• MATERIALS PROVIDED
-- ==== Sys2Proof/Certificates/Slice0/Obligations.lean ====
section
/-! DEFINITION. The statements for the provers: what the commands and the machine do, by the spec's numbered rules. Commands of
Sorter cores come first, then work items, channels and links, the units, errors and start-up, registers, Courier and
Ethernet, Frank, and the whole machine. -/

open Sys2Proof Sys2Proof.Machine Sys2Proof.Ulital

/-- One step of the block: the command at the front of the queue has its effect on the rest of the state, and the
queue keeps what stood behind it; and no command stops the block: whatever the state and the operands, a command
answers a next state. -/
def Obligations.StepRunsTheFrontCommand : Prop :=
  ((∀ (c : Instr) (s : State), step (s.ask c) = exec c s) ∧
   (∀ (s : State) (c : Instr) (cs : List Instr), s.pending = c :: cs → step s = exec c { s with pending := cs })) ∧
  (∀ (c : Instr) (s : State), ∃ t, exec c s = .next t)

/-- An idle block passes one ns (the model's choice, log entry 1): a held device stands still; otherwise, where no
promotion of a PREFER_MEADOW page is due (R301), TIME counts one, each core that runs, waits or stalls counts two
cycles, and nothing else changes. -/
def Obligations.IdleStepPassesOneNanosecond : Prop :=
  ∀ s : State, s.pending = [] → (∀ p, p < 32 → s.preferred p = []) → ∃ t, step s = .next t ∧
    (s.pins.held = true → t = s) ∧
    (s.pins.held = false → t = { s with time := s.time + 1, regs := t.regs } ∧
      (∀ c, c < 64 → t.rd F.SRT_CYCLE_COUNT c =
        if s.coreState c = coreRunning ∨ s.coreState c = coreWaiting ∨ s.coreState c = coreStalled then
          (s.rd F.SRT_CYCLE_COUNT c + 2) % 2 ^ 64 else s.rd F.SRT_CYCLE_COUNT c) ∧
      ∀ r i, i < 131072 → (r ≠ .SRT_CYCLE ∨ 64 ≤ i) → t.reg r i = s.reg r i)

/-- The results of the ALU, multiply and divide groups as numbers (Table 5-4, R172, R174). -/
def Obligations.ArithmeticResults : Prop :=
  ∀ (a b : Word) (p : Bool),
    (aluOp 0 a b p).toNat = (a.toNat + b.toNat) % 2 ^ 64 ∧
    (aluOp 1 a b p).toNat = (a.toNat + 2 ^ 64 - b.toNat) % 2 ^ 64 ∧
    (∀ i, i < 64 → (aluOp 2 a b p).getLsbD i = (a.getLsbD i && b.getLsbD i)) ∧
    (∀ i, i < 64 → (aluOp 3 a b p).getLsbD i = (a.getLsbD i || b.getLsbD i)) ∧
    (∀ i, i < 64 → (aluOp 4 a b p).getLsbD i = (a.getLsbD i != b.getLsbD i)) ∧
    (aluOp 5 a b p).toNat = a.toNat * 2 ^ (b.toNat % 64) % 2 ^ 64 ∧
    (aluOp 6 a b p).toNat = a.toNat / 2 ^ (b.toNat % 64) ∧
    (aluOp 7 a b p).toInt = a.toInt / 2 ^ (b.toNat % 64) ∧
    (aluOp 8 a b p).toInt = min a.toInt b.toInt ∧ (aluOp 9 a b p).toInt = max a.toInt b.toInt ∧
    (aluOp 10 a b p).toNat = min a.toNat b.toNat ∧ (aluOp 11 a b p).toNat = max a.toNat b.toNat ∧
    aluOp 12 a b p = (if p then a else b) ∧
    (∀ n, n ≤ 64 → ((aluOp 13 a b p).toNat = n ↔ (a.toNat < 2 ^ (64 - n) ∧ (n < 64 → 2 ^ (63 - n) ≤ a.toNat)))) ∧
    (aluOp 14 a b p).toNat = ((List.range 64).filter (fun i => a.getLsbD i)).length ∧
    (mulOp 0 a b).toNat = a.toNat * b.toNat % 2 ^ 64 ∧
    (mulOp 1 a b).toNat = a.toNat * b.toNat / 2 ^ 64 ∧
    (mulOp 2 a b).toInt = a.toInt * b.toInt / 2 ^ 64 ∧
    (b ≠ 0 → (divOp 3 a b).toNat = a.toNat / b.toNat ∧ (divOp 5 a b).toNat = a.toNat % b.toNat ∧
      (¬ (a.toInt = -2 ^ 63 ∧ b.toInt = -1) → (divOp 4 a b).toInt = Int.tdiv a.toInt b.toInt) ∧
      (a.toInt = -2 ^ 63 ∧ b.toInt = -1 → (divOp 4 a b).toInt = -2 ^ 63) ∧
      (divOp 6 a b).toInt = Int.tmod a.toInt b.toInt)

/-- The scalar instructions that write a g register complete with the result in RD, PC at the next word, and nothing
else of the machine changed but SRT_INSTRET. Branches and calls complete at their target, the sum of a 64-bit base and
the sign-extended offset kept in the 32-bit PC; a call leaves the address of the next word in RD. -/
def Obligations.ScalarResultsAndBranches : Prop :=
  (∀ (core : BitVec 6) (w : Word) (e : CoreErr) (s : State),
     (s.runs core.toNat w .alu e → ∃ t, exec (.alu core w e) s = .next t ∧
       onlyG s t core.toNat (rd w) (aluOp (func w) (s.g core.toNat (rs1 w)) (s.g core.toNat (rs2 w)) (s.p core.toNat (ps1 w))) ∧
       nextPc s t core.toNat ∧ retired s t core.toNat ∧ coreRegs s t core.toNat []) ∧
     (s.runs core.toNat w .alui e → ∃ t, exec (.alui core w e) s = .next t ∧
       onlyG s t core.toNat (rd w) (aluOp (func w) (s.g core.toNat (rs1 w)) ((w.setWidth 32).signExtend 64) false) ∧
       nextPc s t core.toNat ∧ retired s t core.toNat ∧ coreRegs s t core.toNat []) ∧
     (s.runs core.toNat w .movi e → ∃ t, exec (.movi core w e) s = .next t ∧
       onlyG s t core.toNat (rd w) ((w.setWidth 32).signExtend 64) ∧
       nextPc s t core.toNat ∧ retired s t core.toNat ∧ coreRegs s t core.toNat []) ∧
     (s.runs core.toNat w .movhi e → ∃ t, exec (.movhi core w e) s = .next t ∧
       onlyG s t core.toNat (rd w) ((w.setWidth 32) ++ (s.g core.toNat (rd w)).setWidth 32 : BitVec 64) ∧
       nextPc s t core.toNat ∧ retired s t core.toNat ∧ coreRegs s t core.toNat []) ∧
     (s.runs core.toNat w .mul e → ∃ t, exec (.mul core w e) s = .next t ∧
       onlyG s t core.toNat (rd w) (mulOp (func w) (s.g core.toNat (rs1 w)) (s.g core.toNat (rs2 w))) ∧
       nextPc s t core.toNat ∧ retired s t core.toNat ∧ coreRegs s t core.toNat []) ∧
     (s.runs core.toNat w .div e → s.g core.toNat (rs2 w) ≠ 0 → ∃ t, exec (.div core w e) s = .next t ∧
       onlyG s t core.toNat (rd w) (divOp (func w) (s.g core.toNat (rs1 w)) (s.g core.toNat (rs2 w))) ∧
       nextPc s t core.toNat ∧ retired s t core.toNat ∧ coreRegs s t core.toNat [])) ∧
  (∀ (core : BitVec 6) (w : Word) (e : CoreErr) (s : State),
     let c := core.toNat
     let off := (w.setWidth 32).toInt
     (s.runs c w .bra e → ∃ t, exec (.bra core w e) s = .next t ∧ onlyRegs s t ∧
       (t.pc c : Int) = ((s.pc c : Int) + off) % 2 ^ 32 ∧ retired s t c ∧ coreRegs s t c []) ∧
     (s.runs c w .call e → ∃ t, exec (.call core w e) s = .next t ∧
       onlyG s t c (rd w) (BitVec.ofNat 64 ((s.pc c + 8) % 2 ^ 32)) ∧
       (t.pc c : Int) = ((s.pc c : Int) + off) % 2 ^ 32 ∧ retired s t c ∧ coreRegs s t c []) ∧
     (s.runs c w .jr e → ∃ t, exec (.jr core w e) s = .next t ∧ onlyRegs s t ∧
       (t.pc c : Int) = (((s.g c (rs1 w)).toNat : Int) + off) % 2 ^ 32 ∧ retired s t c ∧ coreRegs s t c []) ∧
     (s.runs c w .callr e → ∃ t, exec (.callr core w e) s = .next t ∧
       onlyG s t c (rd w) (BitVec.ofNat 64 ((s.pc c + 8) % 2 ^ 32)) ∧
       (t.pc c : Int) = (((s.g c (rs1 w)).toNat : Int) + off) % 2 ^ 32 ∧ retired s t c ∧ coreRegs s t c []))

/-- The compares and the predicate operations complete: their result is in PD (or, for GETP, in RD), PC at the next
word, and nothing else changed. -/
def Obligations.PredicateInstructionsWritePd : Prop :=
  ∀ (core : BitVec 6) (w : Word) (e : CoreErr) (s : State),
    let c := core.toNat
    (s.runs c w .cmp e → ∃ t, exec (.cmp core w e) s = .next t ∧
      onlyP s t c (pdA w) (match func w with
        | 0 => s.g c (rs1 w) == s.g c (rs2 w)
        | 1 => s.g c (rs1 w) != s.g c (rs2 w)
        | 2 => decide ((s.g c (rs1 w)).toInt < (s.g c (rs2 w)).toInt)
        | 3 => decide ((s.g c (rs2 w)).toInt ≤ (s.g c (rs1 w)).toInt)
        | 4 => decide ((s.g c (rs1 w)).toNat < (s.g c (rs2 w)).toNat)
        | _ => decide ((s.g c (rs2 w)).toNat ≤ (s.g c (rs1 w)).toNat)) ∧
      nextPc s t c ∧ retired s t c ∧ coreRegs s t c []) ∧
    (s.runs c w .cmpi e → ∃ t, exec (.cmpi core w e) s = .next t ∧
      onlyP s t c (pdI w) (match func w with
        | 0 => s.g c (rs1 w) == (w.setWidth 32).signExtend 64
        | 1 => s.g c (rs1 w) != (w.setWidth 32).signExtend 64
        | 2 => decide ((s.g c (rs1 w)).toInt < (w.setWidth 32).toInt)
        | 3 => decide ((w.setWidth 32).toInt ≤ (s.g c (rs1 w)).toInt)
        | 4 => decide ((s.g c (rs1 w)).toNat < ((w.setWidth 32).signExtend 64 : Word).toNat)
        | _ => decide (((w.setWidth 32).signExtend 64 : Word).toNat ≤ (s.g c (rs1 w)).toNat)) ∧
      nextPc s t c ∧ retired s t c ∧ coreRegs s t c []) ∧
    (s.runs c w .pred e → func w ≤ 5 → ∃ t, exec (.pred core w e) s = .next t ∧
      onlyP s t c (pdA w) (match func w with
        | 0 => s.p c (ps1 w) && s.p c (ps2 w)
        | 1 => s.p c (ps1 w) || s.p c (ps2 w)
        | 2 => s.p c (ps1 w) != s.p c (ps2 w)
        | 3 => s.p c (ps1 w) && !s.p c (ps2 w)
        | 4 => !s.p c (ps1 w)
        | _ => s.g c (rs1 w) != 0) ∧
      nextPc s t c ∧ retired s t c ∧ coreRegs s t c []) ∧
    (s.runs c w .pred e → func w = 6 → ∃ t, exec (.pred core w e) s = .next t ∧
      (∃ v : Word, onlyG s t c (rd w) v ∧
        ∀ i, v.getLsbD i = (decide (i < if s.isV1 c then 4 else 8) && s.p c i)) ∧
      nextPc s t c ∧ retired s t c ∧ coreRegs s t c []) ∧
    (s.runs c w .pred e → func w = 7 → ∃ t, exec (.pred core w e) s = .next t ∧
      t = { s with regs := t.regs, pregs := t.pregs } ∧
      (∀ d q, q < 8 → t.p d q =
        if d = c ∧ q ≠ 0 ∧ q < (if s.isV1 c then 4 else 8) then (s.g c (rs1 w)).getLsbD q else s.p d q) ∧
      nextPc s t c ∧ retired s t c ∧ coreRegs s t c [])

/-- Scratch loads and stores complete on an aligned address inside the local map: a load gives the little-endian
bytes, zero- or sign-extended; a store writes the low bytes of its register and no other byte. The tensor-register
moves and field accesses complete: TSET writes the field and keeps every other bit, TGET reads it. -/
def Obligations.ScratchAndTensorRegisters : Prop :=
  (∀ (core : BitVec 6) (w : Word) (e : CoreErr) (s : State),
     let c := core.toNat
     let a := (s.g c (rs1 w) + (w.setWidth 32).signExtend 64).toNat
     let b := (s.g c (rg w) + (w.setWidth 20).signExtend 64).toNat
     let top := if s.isV1 c then 0x20000 else 0x40000
     let tickets := if s.isV1 c then 0x1C000 else 0x3C000
     (∀ n, n ≤ 3 → func w = n → s.runs c w .sload e → e ≠ .scratch → a % 2 ^ n = 0 → a + 2 ^ n ≤ top →
       ∃ t, exec (.sload core w e) s = .next t ∧
         onlyG s t c (rd w) (BitVec.ofNat 64 (ofLe (s.scratchRead c a (2 ^ n)))) ∧
         nextPc s t c ∧ retired s t c ∧ coreRegs s t c []) ∧
     (∀ n, n ≤ 2 → func w = 4 + n → s.runs c w .sload e → e ≠ .scratch → a % 2 ^ n = 0 → a + 2 ^ n ≤ top →
       ∃ t v, exec (.sload core w e) s = .next t ∧ onlyG s t c (rd w) v ∧
         v.toInt = (BitVec.ofNat (8 * 2 ^ n) (ofLe (s.scratchRead c a (2 ^ n)))).toInt ∧
         nextPc s t c ∧ retired s t c ∧ coreRegs s t c []) ∧
     (∀ n, n ≤ 3 → func w = n → s.runs c w .sstore e → a % 2 ^ n = 0 → a + 2 ^ n ≤ tickets →
       ∃ t, exec (.sstore core w e) s = .next t ∧ onlyScratch s t c a (leBytes (2 ^ n) (s.g c (rd w)).toNat) ∧
         nextPc s t c ∧ retired s t c ∧ coreRegs s t c []) ∧
     (s.runs c w .tld e → e ≠ .scratch → b % 64 = 0 → b + 64 ≤ top →
       ∃ t, exec (.tld core w e) s = .next t ∧ onlyT s t c (td w) (BitVec.ofNat 512 (ofLe (s.scratchRead c b 64))) ∧
         nextPc s t c ∧ retired s t c ∧ coreRegs s t c []) ∧
     (s.runs c w .tst e → b % 64 = 0 → b + 64 ≤ tickets →
       ∃ t, exec (.tst core w e) s = .next t ∧ onlyScratch s t c b (leBytes 64 (s.t c (ts w)).toNat) ∧
         nextPc s t c ∧ retired s t c ∧ coreRegs s t c [])) ∧
  (∀ (core : BitVec 6) (w : Word) (e : CoreErr) (s : State),
     let c := core.toNat
     (s.runs c w .tmov e → ∃ t, exec (.tmov core w e) s = .next t ∧ onlyT s t c (td w) (s.t c (ts w)) ∧
       nextPc s t c ∧ retired s t c ∧ coreRegs s t c []) ∧
     (s.runs c w .tzero e → ∃ t, exec (.tzero core w e) s = .next t ∧ onlyT s t c (td w) 0 ∧
       nextPc s t c ∧ retired s t c ∧ coreRegs s t c []) ∧
     (s.runs c w .tset e → ∃ t v, exec (.tset core w e) s = .next t ∧ onlyT s t c (td w) v ∧
       (∀ i, i < 512 → v.getLsbD i = if pos w ≤ i ∧ i < pos w + wm1 w + 1 then (s.g c (rg w)).getLsbD (i - pos w)
         else (s.t c (td w)).getLsbD i) ∧
       nextPc s t c ∧ retired s t c ∧ coreRegs s t c []) ∧
     (s.runs c w .tget e → ∃ t v, exec (.tget core w e) s = .next t ∧ onlyG s t c (rg w) v ∧
       (∀ i, i < 64 → v.getLsbD i = (decide (i ≤ wm1 w) && (s.t c (ts w)).getLsbD (pos w + i))) ∧
       nextPc s t c ∧ retired s t c ∧ coreRegs s t c []))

• EXERCISE REQUIREMENTS
Of the lines above, extract only those from the line with "next word, and nothing" to the line with "onlyG s t core.toNat (rd w) (mulOp", both included, exactly as written.

• REPLY
/-- The scalar instructions that write a g register complete with the result in RD, PC at the next word, and nothing
else of the machine changed but SRT_INSTRET. Branches and calls complete at their target, the sum of a 64-bit base and
the sign-extended offset kept in the 32-bit PC; a call leaves the address of the next word in RD. -/
def Obligations.ScalarResultsAndBranches : Prop :=
  (∀ (core : BitVec 6) (w : Word) (e : CoreErr) (s : State),
     (s.runs core.toNat w .alu e → ∃ t, exec (.alu core w e) s = .next t ∧
       onlyG s t core.toNat (rd w) (aluOp (func w) (s.g core.toNat (rs1 w)) (s.g core.toNat (rs2 w)) (s.p core.toNat (ps1 w))) ∧
       nextPc s t core.toNat ∧ retired s t core.toNat ∧ coreRegs s t core.toNat []) ∧
     (s.runs core.toNat w .alui e → ∃ t, exec (.alui core w e) s = .next t ∧
       onlyG s t core.toNat (rd w) (aluOp (func w) (s.g core.toNat (rs1 w)) ((w.setWidth 32).signExtend 64) false) ∧
       nextPc s t core.toNat ∧ retired s t core.toNat ∧ coreRegs s t core.toNat []) ∧
     (s.runs core.toNat w .movi e → ∃ t, exec (.movi core w e) s = .next t ∧
       onlyG s t core.toNat (rd w) ((w.setWidth 32).signExtend 64) ∧
       nextPc s t core.toNat ∧ retired s t core.toNat ∧ coreRegs s t core.toNat []) ∧
     (s.runs core.toNat w .movhi e → ∃ t, exec (.movhi core w e) s = .next t ∧
       onlyG s t core.toNat (rd w) ((w.setWidth 32) ++ (s.g core.toNat (rd w)).setWidth 32 : BitVec 64) ∧
       nextPc s t core.toNat ∧ retired s t core.toNat ∧ coreRegs s t core.toNat []) ∧
     (s.runs core.toNat w .mul e → ∃ t, exec (.mul core w e) s = .next t ∧
       onlyG s t core.toNat (rd w) (mulOp (func w) (s.g core.toNat (rs1 w)) (s.g core.toNat (rs2 w))) ∧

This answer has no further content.